[INPUT DATA — start]

/-- While BUSY no write touches the command in flight or CTRL_RB, and none sets DONE. -/
theorem sequencerLegal_written_busy (r : Reg) (v : Word) {s : State} (hb : s.busy = true)
    (h : sequencerLegal s = true) : sequencerLegal (written r v s) = true := by
  obtain ⟨op, rnd, hq⟩ := busy_eq_true_iff.1 hb
  obtain ⟨hc, hd, hrb⟩ := (sequencerLegal_busy_iff hq).1 h
  have hf := written_frame r v s
  have hq' : (written r v s).seq = s.seq := by
    by_contra hne
    simp [(hf.seq hne).1] at hb
  have hrb' : (written r v s).ctrlRb = s.ctrlRb := by
    by_contra hne
    simp [(hf.ctrlRb hne).1] at hb
  have hd' : (written r v s).done = false := by
    by_contra hne
    simp [done_of_written_done (Bool.eq_true_of_not_eq_false hne)] at hd
  exact (sequencerLegal_busy_iff (hq'.trans hq)).2 ⟨hc, hd', hrb'.trans hrb⟩

theorem sequencerLegal_kept : KeptByEvents fun s => sequencerLegal s = true where
  readsCore _ _ _ _ := rfl
  completion _ _ := rfl
  write r v s h := by
    cases hb : s.busy
    · exact sequencerLegal_written_idle r v hb
    · exact sequencerLegal_written_busy r v hb h
  reset _ := rfl

/-- Settles O30: each of the five parts is kept by itself. -/
theorem everyStepKeepsTheInvariant : Obligations.EveryStepKeepsTheInvariant := by
  rintro s t ⟨hkey, hdout, herr, hlast, hseq⟩ h
  exact ⟨keyCacheCurrent_kept.keptByStep hkey h, doutShowsWork_kept.keptByStep hdout h, errCodeLegal_kept.keptByStep herr h,
    lastOpLegal_kept.keptByStep hlast h, sequencerLegal_kept.keptByStep hseq h⟩

end Sys2Proof.Machine
end

section
/-! ### Key normalisation and the key schedule (40_key_schedule.md)

A byte of the normalised key is the key register's below LEN and 0x01 from there on; a word of the schedule, once pushed,
stays, so the recurrence of `expandTo` holds of the whole schedule. -/

namespace Sys2Proof.Machine

/-! ### Normalisation (R111, R112) -/

/-- R111's bound of 16 is met by every byte number. -/
@[simp] theorem at_normalizeKey (kreg : Block) (len : BitVec 5) (r c : Fin 4) :
    (normalizeKey kreg len).at' r c = if r.val + 4 * c.val < len.toNat then kreg.at' r c else 0x01 := by
  have hj : r.val + 4 * c.val < min len.toNat 16 ↔ r.val + 4 * c.val < len.toNat := by omega
  rw [normalizeKey, Block.at_ofRC, if_congr hj rfl rfl]

theorem normalizeKey_congr {kreg kreg' : Block} {len : BitVec 5}
    (h : ∀ r c : Fin 4, r.val + 4 * c.val < len.toNat → kreg.at' r c = kreg'.at' r c) :
    normalizeKey kreg len = normalizeKey kreg' len := by
  refine Block.ext_at fun r c => ?_
  rw [at_normalizeKey, at_normalizeKey]
  split
  · exact h r c ‹_›
  · rfl

theorem normalizeKey_of_16_le (kreg : Block) {len : BitVec 5} (h : 16 ≤ len.toNat) : normalizeKey kreg len = kreg :=
  Block.ext_at fun r c => by rw [at_normalizeKey, if_pos (by omega)]

/-- A key that ends in the padding byte normalises as the key without it. -/
theorem normalizeKey_succ {kreg : Block} {len : BitVec 5} (hlen : len.toNat < 16)
    (h : ∀ r c : Fin 4, r.val + 4 * c.val = len.toNat → kreg.at' r c = 0x01) :
    normalizeKey kreg (len + 1) = normalizeKey kreg len := by
  have hsucc : (len + 1).toNat = len.toNat + 1 := by bv_omega
  refine Block.ext_at fun r c => ?_
  rw [at_normalizeKey, at_normalizeKey, hsucc]
  rcases lt_trichotomy (r.val + 4 * c.val) len.toNat with hlt | heq | hgt
  · rw [if_pos (by omega), if_pos hlt]
  · rw [if_pos (by omega), if_neg (by omega), h r c heq]
  · rw [if_neg (by omega), if_neg (by omega)]

/-- Settles O52, byte by byte from `at_normalizeKey`. -/
theorem normalisationCornerCases : Obligations.NormalisationCornerCases := by
  refine ⟨fun kreg r c => ?zero, fun kreg r c => ?fifteen, fun kreg _ => normalizeKey_of_16_le kreg,
    fun _ _ _ => normalizeKey_congr, fun _ _ => normalizeKey_succ,
    fun s v hb => ⟨_, writeReg_keylen_idle v hb, rfl⟩, rfl⟩
  case zero => simp
  case fifteen =>
    have hlast : r.val + 4 * c.val < (15 : BitVec 5).toNat ↔ ¬(r = 3 ∧ c = 3) := by
      revert r c
      decide
    rw [at_normalizeKey, if_congr hlast rfl rfl, ite_not]

/-! ### The schedule (R113) -/

theorem getElem_expandTo_succ (K : Block) {n i : Nat} (hi : i < 4 + n) :
    (expandTo K (n + 1))[i] = (expandTo K n)[i] :=
  Vector.getElem_push_lt hi

/-- A word of the schedule stays as it was pushed. -/
theorem getElem_expandTo_of_le (K : Block) {n m i : Nat} (hnm : n ≤ m) (hi : i < 4 + n) :
    (expandTo K m)[i] = (expandTo K n)[i] := by
  induction m, hnm using Nat.le_induction with
  | base => rfl
  | succ m hnm ih => rw [getElem_expandTo_succ K (by omega), ih]

theorem getElem_expand (K : Block) {n i : Nat} (hn : n ≤ 40) (hi : i < 4 + n) :
    (expand K)[i] = (expandTo K n)[i] :=
  getElem_expandTo_of_le K hn hi

theorem getElem_expand_of_lt_four (K : Block) (c : Fin 4) : (expand K)[c.val] = K.get c := by
  rw [getElem_expand K (Nat.zero_le 40) c.isLt]
  fin_cases c <;> rfl

/-- The word pushed at index `n + 4` is `nextWord` of the words before it. -/
theorem getElem_expand_add_four (K : Block) {n : Nat} (hn : n < 40) :
    (expand K)[n + 4] = nextWord (n + 4) (expand K)[n] (expand K)[n + 3] := by
  have before {i : Nat} (hi : i < 4 + n) : (expand K)[i] = (expandTo K n)[i] := getElem_expand K hn.le hi
  have pushed : (expandTo K (n + 1))[4 + n] = nextWord (4 + n) (expandTo K n)[n] (expandTo K n)[4 + n - 1] :=
    Vector.getElem_push_eq
  simp only [Nat.add_comm 4 n] at pushed
  rw [getElem_expand K (n := n + 1) hn (by omega), before (by omega), before (by omega)]
  exact pushed

/-- `nextWord` byte by byte (R113 to R116): RotWord is in the order of the bytes substituted, and the round constant goes
into the first. -/
theorem nextWord_eq {i : Nat} (hi : i / 4 < 11) (a prev : Quad) :
    nextWord i a prev =
      let temp : Quad :=
        if i % 4 = 0 then ⟨sbox prev.x1 ^^^ rcon[i / 4], sbox prev.x2, sbox prev.x3, sbox prev.x0⟩ else prev
      Four.ofFn fun r => a.get r ^^^ temp.get r := by
  have hr : rconAt (i / 4) = rcon[i / 4] := dif_pos hi
  rw [nextWord, hr]
  rfl

/-- Settles O53: a word once pushed stays, and `nextWord` is R113's rule for one word. -/
theorem scheduleFollowsTheRecurrence : Obligations.ScheduleFollowsTheRecurrence := fun K =>
  ⟨getElem_expand_of_lt_four K, fun n => (getElem_expand_add_four K n.isLt).trans (nextWord_eq (by omega) _ _)⟩

/-! ### KEYEXP (R120) -/

/-- Settles O9: KEYEXP's effect is the expansion alone. -/
theorem keyexpCompletes : Obligations.KeyexpCompletes := fun _ _ ht => exec_core ht rfl

end Sys2Proof.Machine
end

section
/-! ### The round transforms (41_round_transforms.md)

`xtime` is linear, and so is `gmul` on the left: a product by a constant is an exclusive OR of repeated `xtime`.
MixColumn twice is the pre-whitening of InvMixColumn, which is an involution: MixColumn has order four, and InvMixColumn
is its cube. -/

namespace Sys2Proof.Machine

theorem xor_left_comm (a b c : Byte) : a ^^^ (b ^^^ c) = b ^^^ (a ^^^ c) := by ac_rfl

/-! ### xtime and gmul (R131 to R133) -/

@[simp] theorem xtime_xor (a b : Byte) : xtime (a ^^^ b) = xtime a ^^^ xtime b := by
  have hmask : (if (a ^^^ b).getLsbD 7 then 0x1B else 0x00 : Byte) =
      (if a.getLsbD 7 then 0x1B else 0x00) ^^^ (if b.getLsbD 7 then 0x1B else 0x00) := by
    rw [BitVec.getLsbD_xor]
    cases a.getLsbD 7 <;> cases b.getLsbD 7 <;> rfl
  rw [xtime, xtime, xtime, BitVec.shiftLeft_xor_distrib, hmask]
  ac_rfl

/-- The kernel of `xtime` is trivial, and `xtime` is linear. -/
theorem xtime_injective : Function.Injective xtime := by
  have kernel : ∀ d : Byte, xtime d = 0x00 → d = 0x00 := by decide
  intro a b h
  exact BitVec.xor_eq_zero_iff.1 (kernel _ (by rw [xtime_xor, h, BitVec.xor_self]; rfl))

theorem xtimes_xor (i : Nat) (a b : Byte) : xtimes i (a ^^^ b) = xtimes i a ^^^ xtimes i b := by
  induction i with
  | zero => rfl
  | succ i ih => rw [xtimes, ih, xtime_xor]; rfl

theorem xtimes_xtime (i : Nat) (a : Byte) : xtimes i (xtime a) = xtime (xtimes i a) := by
  induction i with
  | zero => rfl
  | succ i ih => rw [xtimes, ih]; rfl

theorem gmul_xor_left (a b c : Byte) : gmul (a ^^^ b) c = gmul a c ^^^ gmul b c := by
  refine List.foldl_hom₂ (List.range 8) (· ^^^ ·) _ _ _ 0x00#8 0x00#8 fun r r' i => ?_
  split
  · rw [xtimes_xor]; ac_rfl
  · rfl

theorem gmul_xtime_left (a b : Byte) : gmul (xtime a) b = xtime (gmul a b) := by
  refine List.foldl_hom xtime (init := 0x00) fun r i => ?_
  split
  · rw [xtime_xor, xtimes_xtime]
  · rfl

theorem gmul_one_left (b : Byte) : gmul 0x01 b = b := by
  revert b
  decide

theorem gmul_two_right (a : Byte) : gmul a 0x02 = xtime a := BitVec.zero_xor

/-- Without its bit 8 the shifted byte is what `<<<` keeps; bit 8 is `a[7]`, which 0x11B clears. -/
theorem setWidth_xtime (a : Byte) :
    (xtime a).setWidth 9 = (a.setWidth 9 <<< 1) ^^^ (if a.getLsbD 7 then 0x11B#9 else 0x000#9) := by
  revert a
  decide

/-- Settles O50: linearity reduces injectivity to the kernel, and an injection of bytes is a bijection. -/
theorem xtimeIsALinearBijection : Obligations.XtimeIsALinearBijection :=
  ⟨rfl, rfl, rfl, rfl, rfl, rfl, rfl, rfl, rfl, xtime_xor, Finite.injective_iff_bijective.1 xtime_injective,
    fun a => ⟨gmul_two_right a, setWidth_xtime a⟩⟩

theorem gmul_two_left (b : Byte) : gmul 0x02 b = xtime b := by
  rw [show (0x02 : Byte) = xtime 0x01 from rfl, gmul_xtime_left, gmul_one_left]

theorem gmul_four_left (b : Byte) : gmul 0x04 b = xtime (xtime b) := by
  rw [show (0x04 : Byte) = xtime 0x02 from rfl, gmul_xtime_left, gmul_two_left]

theorem gmul_eight_left (b : Byte) : gmul 0x08 b = xtime (xtime (xtime b)) := by
  rw [show (0x08 : Byte) = xtime 0x04 from rfl, gmul_xtime_left, gmul_four_left]

theorem gmul_three_left (b : Byte) : gmul 0x03 b = xtime b ^^^ b := by
  rw [show (0x03 : Byte) = 0x02 ^^^ 0x01 from rfl, gmul_xor_left, gmul_two_left, gmul_one_left]

theorem gmul_nine_left (b : Byte) : gmul 0x09 b = xtime (xtime (xtime b)) ^^^ b := by
  rw [show (0x09 : Byte) = 0x08 ^^^ 0x01 from rfl, gmul_xor_left, gmul_eight_left, gmul_one_left]

theorem gmul_eleven_left (b : Byte) : gmul 0x0b b = xtime (xtime (xtime b)) ^^^ (xtime b ^^^ b) := by
  rw [show (0x0b : Byte) = 0x08 ^^^ 0x03 from rfl, gmul_xor_left, gmul_eight_left, gmul_three_left]

theorem gmul_thirteen_left (b : Byte) : gmul 0x0d b = xtime (xtime b) ^^^ (xtime (xtime (xtime b)) ^^^ b) := by
  rw [show (0x0d : Byte) = 0x04 ^^^ 0x09 from rfl, gmul_xor_left, gmul_four_left, gmul_nine_left]

theorem gmul_fourteen_left (b : Byte) :
    gmul 0x0e b = xtime (xtime (xtime b)) ^^^ (xtime (xtime b) ^^^ xtime b) := by
  rw [show (0x0e : Byte) = 0x08 ^^^ (0x04 ^^^ 0x02) from rfl, gmul_xor_left, gmul_xor_left, gmul_eight_left,
    gmul_four_left, gmul_two_left]

/-! ### MixColumn and InvMixColumn (R138, R141, R142) -/

/-- R138's `t`. -/
def columnSum (a : Quad) : Byte := a.x0 ^^^ a.x1 ^^^ a.x2 ^^^ a.x3

theorem columnSum_eq_from (a : Quad) (r : Fin 4) :
    columnSum a = a.get r ^^^ a.get (r + 1) ^^^ a.get (r + 2) ^^^ a.get (r + 3) := by
  rw [columnSum]
  match r with
  | 0 => rfl
  | 1 => change _ = a.x1 ^^^ a.x2 ^^^ a.x3 ^^^ a.x0; ac_rfl
  | 2 => change _ = a.x2 ^^^ a.x3 ^^^ a.x0 ^^^ a.x1; ac_rfl
  | 3 => change _ = a.x3 ^^^ a.x0 ^^^ a.x1 ^^^ a.x2; ac_rfl

theorem get_mixColumn (a : Quad) (r : Fin 4) :
    (mixColumn a).get r = a.get r ^^^ columnSum a ^^^ xtime (a.get r ^^^ a.get (r + 1)) := by
  fin_cases r <;> rfl

/-- The pre-whitening of InvMixColumn (R141). -/
def preWhiten (a : Quad) : Quad :=
  let u := xtime (xtime (a.x0 ^^^ a.x2))
  let v := xtime (xtime (a.x1 ^^^ a.x3))
  ⟨a.x0 ^^^ u, a.x1 ^^^ v, a.x2 ^^^ u, a.x3 ^^^ v⟩

theorem invMixColumn_eq (a : Quad) : invMixColumn a = mixColumn (preWhiten a) := rfl

/-- Rows 0 and 2 share `u` and rows 1 and 3 share `v`: each row takes in its sum with the row two below. -/
theorem get_preWhiten (a : Quad) (r : Fin 4) :
    (preWhiten a).get r = a.get r ^^^ xtime (xtime (a.get r ^^^ a.get (r + 2))) := by
  match r with
  | 0 | 1 => rfl
  | 2 => exact congrArg (fun u => a.x2 ^^^ xtime (xtime u)) (BitVec.xor_comm ..)
  | 3 => exact congrArg (fun v => a.x3 ^^^ xtime (xtime v)) (BitVec.xor_comm ..)

/-- Pre-whitening keeps `u` and `v`, so a second one takes them out again. -/
theorem preWhiten_preWhiten (a : Quad) : preWhiten (preWhiten a) = a := by
  refine Four.ext_get fun r => ?_
  have hsum : (preWhiten a).get r ^^^ (preWhiten a).get (r + 2) = a.get r ^^^ a.get (r + 2) := by
    simp [get_preWhiten, add_assoc, BitVec.xor_assoc, BitVec.xor_comm]
  rw [get_preWhiten, hsum, get_preWhiten, xor_cancel_right]

/-- MixColumn keeps `t`: every product by 2 stands in two rows. -/
theorem columnSum_mixColumn (a : Quad) : columnSum (mixColumn a) = columnSum a := by
  have pairs_cancel (t x y z w x' y' z' w' : Byte) :
      (x ^^^ t ^^^ (x' ^^^ y')) ^^^ (y ^^^ t ^^^ (y' ^^^ z')) ^^^ (z ^^^ t ^^^ (z' ^^^ w')) ^^^
        (w ^^^ t ^^^ (w' ^^^ x')) = x ^^^ y ^^^ z ^^^ w := by
    simp only [BitVec.xor_assoc, BitVec.xor_comm, xor_left_comm, xor_cancel_left, BitVec.xor_self, BitVec.xor_zero]
  rw [columnSum_eq_from (mixColumn a) 0, columnSum_eq_from a 0]
  simp only [get_mixColumn, xtime_xor]
  exact pairs_cancel ..

/-- With `t` kept, `t` and the products by 2 of the second pass cancel those of the first. -/
theorem mixColumn_mixColumn (a : Quad) : mixColumn (mixColumn a) = preWhiten a := by
  refine Four.ext_get fun r => ?_
  have hsum : (mixColumn a).get r ^^^ (mixColumn a).get (r + 1) =
      (a.get r ^^^ a.get (r + 1)) ^^^ xtime (a.get r ^^^ a.get (r + 2)) := by
    simp [get_mixColumn, add_assoc, BitVec.xor_assoc, xor_left_comm]
  rw [get_mixColumn, columnSum_mixColumn, hsum, get_mixColumn, get_preWhiten, xtime_xor (_ ^^^ _)]
  simp only [BitVec.xor_assoc, xor_left_comm, xor_cancel_left]

@[simp] theorem mixColumn_invMixColumn (a : Quad) : mixColumn (invMixColumn a) = a := by
  rw [invMixColumn_eq, mixColumn_mixColumn, preWhiten_preWhiten]

@[simp] theorem invMixColumn_mixColumn (a : Quad) : invMixColumn (mixColumn a) = a := by
  rw [invMixColumn_eq, ← mixColumn_mixColumn (mixColumn a), mixColumn_mixColumn (mixColumn (mixColumn a)),
    mixColumn_mixColumn a, preWhiten_preWhiten]

theorem get_mixColumn_eq_gmul (a : Quad) (r : Fin 4) : (mixColumn a).get r =
    gmul 0x02 (a.get r) ^^^ gmul 0x03 (a.get (r + 1)) ^^^ a.get (r + 2) ^^^ a.get (r + 3) := by
  rw [gmul_two_left, gmul_three_left, get_mixColumn, columnSum_eq_from a r, xtime_xor]
  simp only [BitVec.xor_assoc, xor_cancel_left]
  ac_rfl
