-- ==== Sys2Proof/Machine/Hash.lean ====
section
/-! DEFINITION. CRC-32C of R80, the 8-bit and 16-bit check codes of the wire formats, and SHA-256 (FIPS 180-4) and HMAC-SHA-256 over it. -/

namespace Sys2Proof

/-- One bit of the reflected CRC register. -/
def crcBit (poly c : Nat) : Nat := if c % 2 = 1 then (c / 2) ^^^ poly else c / 2

/-- Eight bits of the reflected CRC register. -/
def crcByte (poly c b : Nat) : Nat :=
  let c := c ^^^ b
  crcBit poly (crcBit poly (crcBit poly (crcBit poly (crcBit poly (crcBit poly (crcBit poly (crcBit poly c)))))))

/-- The reflected form of 0x1EDC_6F41. -/
def crc32cPoly : Nat := 0x82F63B78

/-- CRC-32C of R80. -/
def crc32c (bs : List Byte) : BitVec 32 :=
  BitVec.ofNat 32 ((bs.foldl (fun c b => crcByte crc32cPoly c b.toNat) 0xFFFFFFFF) ^^^ 0xFFFFFFFF)

/-- CRC-32C of a tile of 4,096 zero bytes: what R332 initialises every tile's tag to, and the tag of a cleared tile. -/
def crcZeroTile : BitVec 32 := crc32c (List.replicate 4096 0)

/-! SHA-256, FIPS 180-4, over numbers below 2^32. Its constants are computed: they are the first 32 bits of the fractions of cube and square roots of primes. -/

/-- The largest number whose k-th power is at most n, found from bit b down. -/
def rootBits (k n : Nat) : (b acc : Nat) → Nat
  | 0, acc => acc
  | b + 1, acc => rootBits k n b (if (acc + 2 ^ b) ^ k ≤ n then acc + 2 ^ b else acc)

/-- The first 32 bits of the fraction of the k-th root of p. -/
def rootFraction (k p : Nat) : Nat := rootBits k (p * 2 ^ (32 * k)) 37 0 % 2 ^ 32

/-- The primes below n. -/
def primesBelow (n : Nat) : List Nat := (List.range n).filter fun p => 2 ≤ p ∧ (List.range p).all fun q => q < 2 || p % q != 0

/-- Round constants: the first 64 primes. -/
def shaRounds : List Nat := (primesBelow 312).map (rootFraction 3)

/-- Exclusive or of the rotations of a word by these amounts, and of it shifted by the last. -/
def turned (by' : List Nat) (shift : Option Nat) (x : Nat) : Nat :=
  let y := by'.foldl (fun y n => y ^^^ ((x >>> n) ||| ((x <<< (32 - n)) % 2 ^ 32))) 0
  match shift with
  | some n => y ^^^ (x >>> n)
  | none => y

/-- The hash between rounds: the last four words of either recurrence, newest first, and the sixteen words of the message schedule still ahead. -/
structure ShaRun where
  top : List Nat
  low : List Nat
  ahead : List Nat

/-- One round with its constant: the schedule moves by one word and either recurrence gains one. -/
def ShaRun.round (r : ShaRun) (k : Nat) : ShaRun :=
  let at' := fun (l : List Nat) i => l.getD i 0
  let choice := at' r.low 2 ^^^ (at' r.low 0 &&& (at' r.low 1 ^^^ at' r.low 2))
  let common := at' r.low 3 + turned [6, 11, 25] none (at' r.low 0) + choice + k + at' r.ahead 0
  let agreed := (at' r.top 0 &&& (at' r.top 1 ||| at' r.top 2)) ||| (at' r.top 1 &&& at' r.top 2)
  let word := at' r.ahead 0 + turned [7, 18] (some 3) (at' r.ahead 1) + at' r.ahead 9 + turned [17, 19] (some 10) (at' r.ahead 14)
  { top := (common + turned [2, 13, 22] none (at' r.top 0) + agreed) % 2 ^ 32 :: r.top.take 3, low := (at' r.top 3 + common) % 2 ^ 32 :: r.low.take 3, ahead := r.ahead.drop 1 ++ [word % 2 ^ 32] }

/-- One block of 64 bytes changes the eight words of the hash. -/
def shaBlock (hash : List Nat) (block : List Byte) : List Nat :=
  let r := shaRounds.foldl ShaRun.round ⟨hash.take 4, hash.drop 4, (chunks 4 16 block).map beNat⟩
  List.zipWith (fun x y => (x + y) % 2 ^ 32) hash (r.top ++ r.low)

/-- SHA-256 of a byte string. -/
def sha256 (bs : List Byte) : List Byte :=
  let blocks := (bs.length + 72) / 64
  let message := padTo 0 (64 * blocks - 8) (bs ++ [0x80]) ++ beBytes 8 (8 * bs.length)
  ((chunks 64 blocks message).foldl shaBlock ((primesBelow 20).map (rootFraction 2))).flatMap (beBytes 4)

/-- HMAC-SHA-256, RFC 2104. -/
def hmac (key msg : List Byte) : List Byte :=
  let k := padTo 0 64 (if 64 < key.length then sha256 key else key)
  let pad := fun v : Byte => k.map (· ^^^ v)
  sha256 (pad 0x5C ++ sha256 (pad 0x36 ++ msg))

/-- ASCII "EX9640-", with which every label of chapter 12 begins, and what follows it in one. -/
def exLabel (rest : List Byte) : List Byte := [0x45, 0x58, 0x39, 0x36, 0x34, 0x30, 0x2D] ++ rest

end Sys2Proof
end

[INPUT DATA — finish]

*ASSIGNMENT:*
Would you retype exactly the lines above, from the line with "(R111, R112) -/" to the line with "len.toNat < 16)", with both end lines kept and nothing more?

*REPLY TO THE TASK:*
/-! ### Normalisation (R111, R112) -/

/-- R111's bound of 16 is met by every byte number. -/
@[simp] theorem at_normalizeKey (kreg : Block) (len : BitVec 5) (r c : Fin 4) :
    (normalizeKey kreg len).at' r c = if r.val + 4 * c.val < len.toNat then kreg.at' r c else 0x01 := by
  have hj : r.val + 4 * c.val < min len.toNat 16 ↔ r.val + 4 * c.val < len.toNat := by omega
  rw [normalizeKey, Block.at_ofRC, if_congr hj rfl rfl]

theorem normalizeKey_congr {kreg kreg' : Block} {len : BitVec 5}
    (h : ∀ r c : Fin 4, r.val + 4 * c.val < len.toNat → kreg.at' r c = kreg'.at' r c) :
    normalizeKey kreg len = normalizeKey kreg' len := by
  refine Block.ext_at fun r c => ?_
  rw [at_normalizeKey, at_normalizeKey]
  split
  · exact h r c ‹_›
  · rfl

theorem normalizeKey_of_16_le (kreg : Block) {len : BitVec 5} (h : 16 ≤ len.toNat) : normalizeKey kreg len = kreg :=
  Block.ext_at fun r c => by rw [at_normalizeKey, if_pos (by omega)]

/-- A key that ends in the padding byte normalises as the key without it. -/
theorem normalizeKey_succ {kreg : Block} {len : BitVec 5} (hlen : len.toNat < 16)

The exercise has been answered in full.